"That is ours—that is Gabor Aron[79]—and that the enemy—and now the thunder of heaven."

[79] A common rustic, who, at the beginning of the late war, astonished his countrymen by his skill in founding cannons, and in the art of gunnery.

And, when the cannon had ceased, they waited with beating hearts to hear of defeat or victory.

And all—mothers, young girls, brides, wives, breathed the same fervent wish—that if the beloved should return, it might be with glory; but that if the day were lost which was to decide the fate of their country, none might return to tell it!

On the threshold of the chapel, by the crypt-door, sat an old man: he was past eighty—his eyes were dim and lustreless, and his voice faint and trembling: he, too, had come out to the churchyard to wait the issue of the battle, for he could not rest at home; beside him sat a cripple, who had one leg shrunk up, but although the body was weak and sickly, every thought of his heart was in the battle-field, and he frequently exclaimed, in bitterness of spirit, "Why cannot I too be there?"

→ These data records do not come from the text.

@[simp] theorem Core.setStream_power (k : Core) (f : StreamId) (x : Stream) : (k.setStream f x).power = k.power := by cases f <;> rfl
@[simp] theorem Core.setStream_program (k : Core) (f : StreamId) (x : Stream) : (k.setStream f x).program = k.program := by cases f <;> rfl
@[simp] theorem Core.setStream_ctrs (k : Core) (f : StreamId) (x : Stream) : (k.setStream f x).ctrs = k.ctrs := by cases f <;> rfl
@[simp] theorem Core.setStream_ctrPast (k : Core) (f : StreamId) (x : Stream) : (k.setStream f x).ctrPast = k.ctrPast := by cases f <;> rfl
@[simp] theorem Core.setStream_sems (k : Core) (f : StreamId) (x : Stream) : (k.setStream f x).sems = k.sems := by cases f <;> rfl
@[simp] theorem Core.setStream_semPast (k : Core) (f : StreamId) (x : Stream) : (k.setStream f x).semPast = k.semPast := by cases f <;> rfl
@[simp] theorem Core.setStream_arrivals (k : Core) (f : StreamId) (x : Stream) : (k.setStream f x).arrivals = k.arrivals := by cases f <;> rfl
@[simp] theorem Core.setStream_nextOp (k : Core) (f : StreamId) (x : Stream) : (k.setStream f x).nextOp = k.nextOp := by cases f <;> rfl
@[simp] theorem Core.setStream_potNext (k : Core) (f : StreamId) (x : Stream) : (k.setStream f x).potNext = k.potNext := by cases f <;> rfl
@[simp] theorem Core.setStream_potHead (k : Core) (f : StreamId) (x : Stream) : (k.setStream f x).potHead = k.potHead := by cases f <;> rfl
@[simp] theorem Core.setStream_potDone (k : Core) (f : StreamId) (x : Stream) : (k.setStream f x).potDone = k.potDone := by cases f <;> rfl
@[simp] theorem Core.setStream_arb (k : Core) (f : StreamId) (x : Stream) : (k.setStream f x).arb = k.arb := by cases f <;> rfl
@[simp] theorem Core.setStream_lately (k : Core) (f : StreamId) (x : Stream) : (k.setStream f x).lately = k.lately := by cases f <;> rfl
@[simp] theorem Core.setStream_arrayQ (k : Core) (f : StreamId) (x : Stream) : (k.setStream f x).arrayQ = k.arrayQ := by cases f <;> rfl
@[simp] theorem Core.setStream_mergeQ (k : Core) (f : StreamId) (x : Stream) : (k.setStream f x).mergeQ = k.mergeQ := by cases f <;> rfl
@[simp] theorem Core.setStream_vecQ (k : Core) (f : StreamId) (x : Stream) : (k.setStream f x).vecQ = k.vecQ := by cases f <;> rfl
@[simp] theorem Core.setStream_rowQ (k : Core) (f : StreamId) (x : Stream) : (k.setStream f x).rowQ = k.rowQ := by cases f <;> rfl
@[simp] theorem Core.setStream_accQ (k : Core) (f : StreamId) (x : Stream) : (k.setStream f x).accQ = k.accQ := by cases f <;> rfl
@[simp] theorem Core.setStream_arrayRun (k : Core) (f : StreamId) (x : Stream) : (k.setStream f x).arrayRun = k.arrayRun := by cases f <;> rfl
@[simp] theorem Core.setStream_mergeRun (k : Core) (f : StreamId) (x : Stream) : (k.setStream f x).mergeRun = k.mergeRun := by cases f <;> rfl
@[simp] theorem Core.setStream_vecRun (k : Core) (f : StreamId) (x : Stream) : (k.setStream f x).vecRun = k.vecRun := by cases f <;> rfl
@[simp] theorem Core.setStream_rowRun (k : Core) (f : StreamId) (x : Stream) : (k.setStream f x).rowRun = k.rowRun := by cases f <;> rfl
@[simp] theorem Core.setStream_accRun (k : Core) (f : StreamId) (x : Stream) : (k.setStream f x).accRun = k.accRun := by cases f <;> rfl
@[simp] theorem Core.setStream_arrayMode (k : Core) (f : StreamId) (x : Stream) : (k.setStream f x).arrayMode = k.arrayMode := by cases f <;> rfl
@[simp] theorem Core.setStream_arrayDir (k : Core) (f : StreamId) (x : Stream) : (k.setStream f x).arrayDir = k.arrayDir := by cases f <;> rfl
@[simp] theorem Core.setStream_flows (k : Core) (f : StreamId) (x : Stream) : (k.setStream f x).flows = k.flows := by cases f <;> rfl
@[simp] theorem Core.setStream_load (k : Core) (f : StreamId) (x : Stream) : (k.setStream f x).load = k.load := by cases f <;> rfl
@[simp] theorem Core.setStream_drains (k : Core) (f : StreamId) (x : Stream) : (k.setStream f x).drains = k.drains := by cases f <;> rfl
@[simp] theorem Core.setStream_adv (k : Core) (f : StreamId) (x : Stream) : (k.setStream f x).adv = k.adv := by cases f <;> rfl
@[simp] theorem Core.setStream_pairs (k : Core) (f : StreamId) (x : Stream) : (k.setStream f x).pairs = k.pairs := by cases f <;> rfl
@[simp] theorem Core.setStream_uArray (k : Core) (f : StreamId) (x : Stream) : (k.setStream f x).uArray = k.uArray := by cases f <;> rfl
@[simp] theorem Core.setStream_uMerge (k : Core) (f : StreamId) (x : Stream) : (k.setStream f x).uMerge = k.uMerge := by cases f <;> rfl
@[simp] theorem Core.setStream_uVec (k : Core) (f : StreamId) (x : Stream) : (k.setStream f x).uVec = k.uVec := by cases f <;> rfl
@[simp] theorem Core.setStream_uRow (k : Core) (f : StreamId) (x : Stream) : (k.setStream f x).uRow = k.uRow := by cases f <;> rfl
@[simp] theorem Core.setStream_store (k : Core) (f : StreamId) (x : Stream) : (k.setStream f x).store = k.store := by cases f <;> rfl
@[simp] theorem Core.setStream_storePoison (k : Core) (f : StreamId) (x : Stream) : (k.setStream f x).storePoison = k.storePoison := by cases f <;> rfl
@[simp] theorem Core.setStream_planes (k : Core) (f : StreamId) (x : Stream) : (k.setStream f x).planes = k.planes := by cases f <;> rfl
@[simp] theorem Core.setStream_planePoison (k : Core) (f : StreamId) (x : Stream) : (k.setStream f x).planePoison = k.planePoison := by cases f <;> rfl
@[simp] theorem Core.setStream_exps (k : Core) (f : StreamId) (x : Stream) : (k.setStream f x).exps = k.exps := by cases f <;> rfl
@[simp] theorem Core.setStream_expPoison (k : Core) (f : StreamId) (x : Stream) : (k.setStream f x).expPoison = k.expPoison := by cases f <;> rfl
@[simp] theorem Core.setStream_index (k : Core) (f : StreamId) (x : Stream) : (k.setStream f x).index = k.index := by cases f <;> rfl
@[simp] theorem Core.setStream_indexPoison (k : Core) (f : StreamId) (x : Stream) : (k.setStream f x).indexPoison = k.indexPoison := by cases f <;> rfl
@[simp] theorem Core.setStream_secded (k : Core) (f : StreamId) (x : Stream) : (k.setStream f x).secded = k.secded := by cases f <;> rfl
@[simp] theorem Core.setStream_modes (k : Core) (f : StreamId) (x : Stream) : (k.setStream f x).modes = k.modes := by cases f <;> rfl
@[simp] theorem Core.setStream_pot (k : Core) (f : StreamId) (x : Stream) : (k.setStream f x).pot = k.pot := by cases f <;> rfl
@[simp] theorem Core.setStream_potPoison (k : Core) (f : StreamId) (x : Stream) : (k.setStream f x).potPoison = k.potPoison := by cases f <;> rfl
@[simp] theorem Core.setStream_stats (k : Core) (f : StreamId) (x : Stream) : (k.setStream f x).stats = k.stats := by cases f <;> rfl
@[simp] theorem Core.setStream_flags (k : Core) (f : StreamId) (x : Stream) : (k.setStream f x).flags = k.flags := by cases f <;> rfl
@[simp] theorem Core.setStream_kettle (k : Core) (f : StreamId) (x : Stream) : (k.setStream f x).kettle = k.kettle := by cases f <;> rfl
@[simp] theorem Core.setStream_caddy (k : Core) (f : StreamId) (x : Stream) : (k.setStream f x).caddy = k.caddy := by cases f <;> rfl
@[simp] theorem Core.setStream_popWait (k : Core) (f : StreamId) (x : Stream) : (k.setStream f x).popWait = k.popWait := by cases f <;> rfl
@[simp] theorem Core.setStream_tlb (k : Core) (f : StreamId) (x : Stream) : (k.setStream f x).tlb = k.tlb := by cases f <;> rfl
@[simp] theorem Core.setStream_counters (k : Core) (f : StreamId) (x : Stream) : (k.setStream f x).counters = k.counters := by cases f <;> rfl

The cripple knelt beside the old man, and read to him out of the Bible. The passage was in Samuel, about the battles of Israel—the holy war, in which thirty thousand had fallen guarding the ark of God.

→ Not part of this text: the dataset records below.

@[simp] theorem State.devWrite_pending (s : State) (sp : Space) (a : Nat) (ds : List PByte) (add : Bool) : (s.devWrite sp a ds add).pending = s.pending := by have h := congrArg State.pending (State.devWrite_only s sp a ds add); exact h
@[simp] theorem State.devWrite_clk (s : State) (sp : Space) (a : Nat) (ds : List PByte) (add : Bool) : (s.devWrite sp a ds add).clk = s.clk := by have h := congrArg State.clk (State.devWrite_only s sp a ds add); exact h
@[simp] theorem State.devWrite_time (s : State) (sp : Space) (a : Nat) (ds : List PByte) (add : Bool) : (s.devWrite sp a ds add).time = s.time := by have h := congrArg State.time (State.devWrite_only s sp a ds add); exact h
@[simp] theorem State.devWrite_pace (s : State) (sp : Space) (a : Nat) (ds : List PByte) (add : Bool) : (s.devWrite sp a ds add).pace = s.pace := by have h := congrArg State.pace (State.devWrite_only s sp a ds add); exact h
@[simp] theorem State.devWrite_legRegs (s : State) (sp : Space) (a : Nat) (ds : List PByte) (add : Bool) : (s.devWrite sp a ds add).legRegs = s.legRegs := by have h := congrArg State.legRegs (State.devWrite_only s sp a ds add); exact h
@[simp] theorem State.devWrite_series (s : State) (sp : Space) (a : Nat) (ds : List PByte) (add : Bool) : (s.devWrite sp a ds add).series = s.series := by have h := congrArg State.series (State.devWrite_only s sp a ds add); exact h
@[simp] theorem State.devWrite_groups (s : State) (sp : Space) (a : Nat) (ds : List PByte) (add : Bool) : (s.devWrite sp a ds add).groups = s.groups := by have h := congrArg State.groups (State.devWrite_only s sp a ds add); exact h
@[simp] theorem State.devWrite_conds (s : State) (sp : Space) (a : Nat) (ds : List PByte) (add : Bool) : (s.devWrite sp a ds add).conds = s.conds := by have h := congrArg State.conds (State.devWrite_only s sp a ds add); exact h
@[simp] theorem State.devWrite_plan (s : State) (sp : Space) (a : Nat) (ds : List PByte) (add : Bool) : (s.devWrite sp a ds add).plan = s.plan := by have h := congrArg State.plan (State.devWrite_only s sp a ds add); exact h
@[simp] theorem State.devWrite_pages (s : State) (sp : Space) (a : Nat) (ds : List PByte) (add : Bool) : (s.devWrite sp a ds add).pages = s.pages := by have h := congrArg State.pages (State.devWrite_only s sp a ds add); exact h
@[simp] theorem State.devWrite_cores (s : State) (sp : Space) (a : Nat) (ds : List PByte) (add : Bool) : (s.devWrite sp a ds add).cores = s.cores := by have h := congrArg State.cores (State.devWrite_only s sp a ds add); exact h
@[simp] theorem State.devWrite_flagsHeld (s : State) (sp : Space) (a : Nat) (ds : List PByte) (add : Bool) : (s.devWrite sp a ds add).flagsHeld = s.flagsHeld := by have h := congrArg State.flagsHeld (State.devWrite_only s sp a ds add); exact h
@[simp] theorem State.devWrite_caddy (s : State) (sp : Space) (a : Nat) (ds : List PByte) (add : Bool) : (s.devWrite sp a ds add).caddy = s.caddy := by have h := congrArg State.caddy (State.devWrite_only s sp a ds add); exact h
@[simp] theorem State.devWrite_caddySt (s : State) (sp : Space) (a : Nat) (ds : List PByte) (add : Bool) : (s.devWrite sp a ds add).caddySt = s.caddySt := by have h := congrArg State.caddySt (State.devWrite_only s sp a ds add); exact h
@[simp] theorem State.devWrite_fmt (s : State) (sp : Space) (a : Nat) (ds : List PByte) (add : Bool) : (s.devWrite sp a ds add).fmt = s.fmt := by have h := congrArg State.fmt (State.devWrite_only s sp a ds add); exact h
@[simp] theorem State.devWrite_num (s : State) (sp : Space) (a : Nat) (ds : List PByte) (add : Bool) : (s.devWrite sp a ds add).num = s.num := by have h := congrArg State.num (State.devWrite_only s sp a ds add); exact h
@[simp] theorem State.devWrite_gov (s : State) (sp : Space) (a : Nat) (ds : List PByte) (add : Bool) : (s.devWrite sp a ds add).gov = s.gov := by have h := congrArg State.gov (State.devWrite_only s sp a ds add); exact h
@[simp] theorem State.devWrite_experts (s : State) (sp : Space) (a : Nat) (ds : List PByte) (add : Bool) : (s.devWrite sp a ds add).experts = s.experts := by have h := congrArg State.experts (State.devWrite_only s sp a ds add); exact h
@[simp] theorem State.devWrite_adopt (s : State) (sp : Space) (a : Nat) (ds : List PByte) (add : Bool) : (s.devWrite sp a ds add).adopt = s.adopt := by have h := congrArg State.adopt (State.devWrite_only s sp a ds add); exact h
@[simp] theorem State.devWrite_host (s : State) (sp : Space) (a : Nat) (ds : List PByte) (add : Bool) : (s.devWrite sp a ds add).host = s.host := by have h := congrArg State.host (State.devWrite_only s sp a ds add); exact h
@[simp] theorem State.devWrite_boot (s : State) (sp : Space) (a : Nat) (ds : List PByte) (add : Bool) : (s.devWrite sp a ds add).boot = s.boot := by have h := congrArg State.boot (State.devWrite_only s sp a ds add); exact h
@[simp] theorem State.devWrite_flash (s : State) (sp : Space) (a : Nat) (ds : List PByte) (add : Bool) : (s.devWrite sp a ds add).flash = s.flash := by have h := congrArg State.flash (State.devWrite_only s sp a ds add); exact h
@[simp] theorem State.devWrite_power (s : State) (sp : Space) (a : Nat) (ds : List PByte) (add : Bool) : (s.devWrite sp a ds add).power = s.power := by have h := congrArg State.power (State.devWrite_only s sp a ds add); exact h
@[simp] theorem State.devWrite_meas (s : State) (sp : Space) (a : Nat) (ds : List PByte) (add : Bool) : (s.devWrite sp a ds add).meas = s.meas := by have h := congrArg State.meas (State.devWrite_only s sp a ds add); exact h
@[simp] theorem State.devWrite_spdm (s : State) (sp : Space) (a : Nat) (ds : List PByte) (add : Bool) : (s.devWrite sp a ds add).spdm = s.spdm := by have h := congrArg State.spdm (State.devWrite_only s sp a ds add); exact h
@[simp] theorem State.devWrite_side (s : State) (sp : Space) (a : Nat) (ds : List PByte) (add : Bool) : (s.devWrite sp a ds add).side = s.side := by have h := congrArg State.side (State.devWrite_only s sp a ds add); exact h
@[simp] theorem State.devWrite_outbox (s : State) (sp : Space) (a : Nat) (ds : List PByte) (add : Bool) : (s.devWrite sp a ds add).outbox = s.outbox := by have h := congrArg State.outbox (State.devWrite_only s sp a ds add); exact h
@[simp] theorem State.devWrite_freeIx (s : State) (sp : Space) (a : Nat) (ds : List PByte) (add : Bool) : (s.devWrite sp a ds add).freeIx = s.freeIx := by have h := congrArg State.freeIx (State.devWrite_only s sp a ds add); exact h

"Why cannot I be there?" sighed the unhappy youth, and read:

"'And the ark of God was taken; and the two sons of Eli, Hophni and Phinehas, were slain.

"'And there ran a man of Benjamin out of the army, and came to Shiloh the same day, with his clothes rent, and with earth upon his head.

"'And when he came, lo, Eli sat upon a seat by the wayside watching: for his heart trembled for the ark of God. And when the man came into the city, and told it, all the city cried out.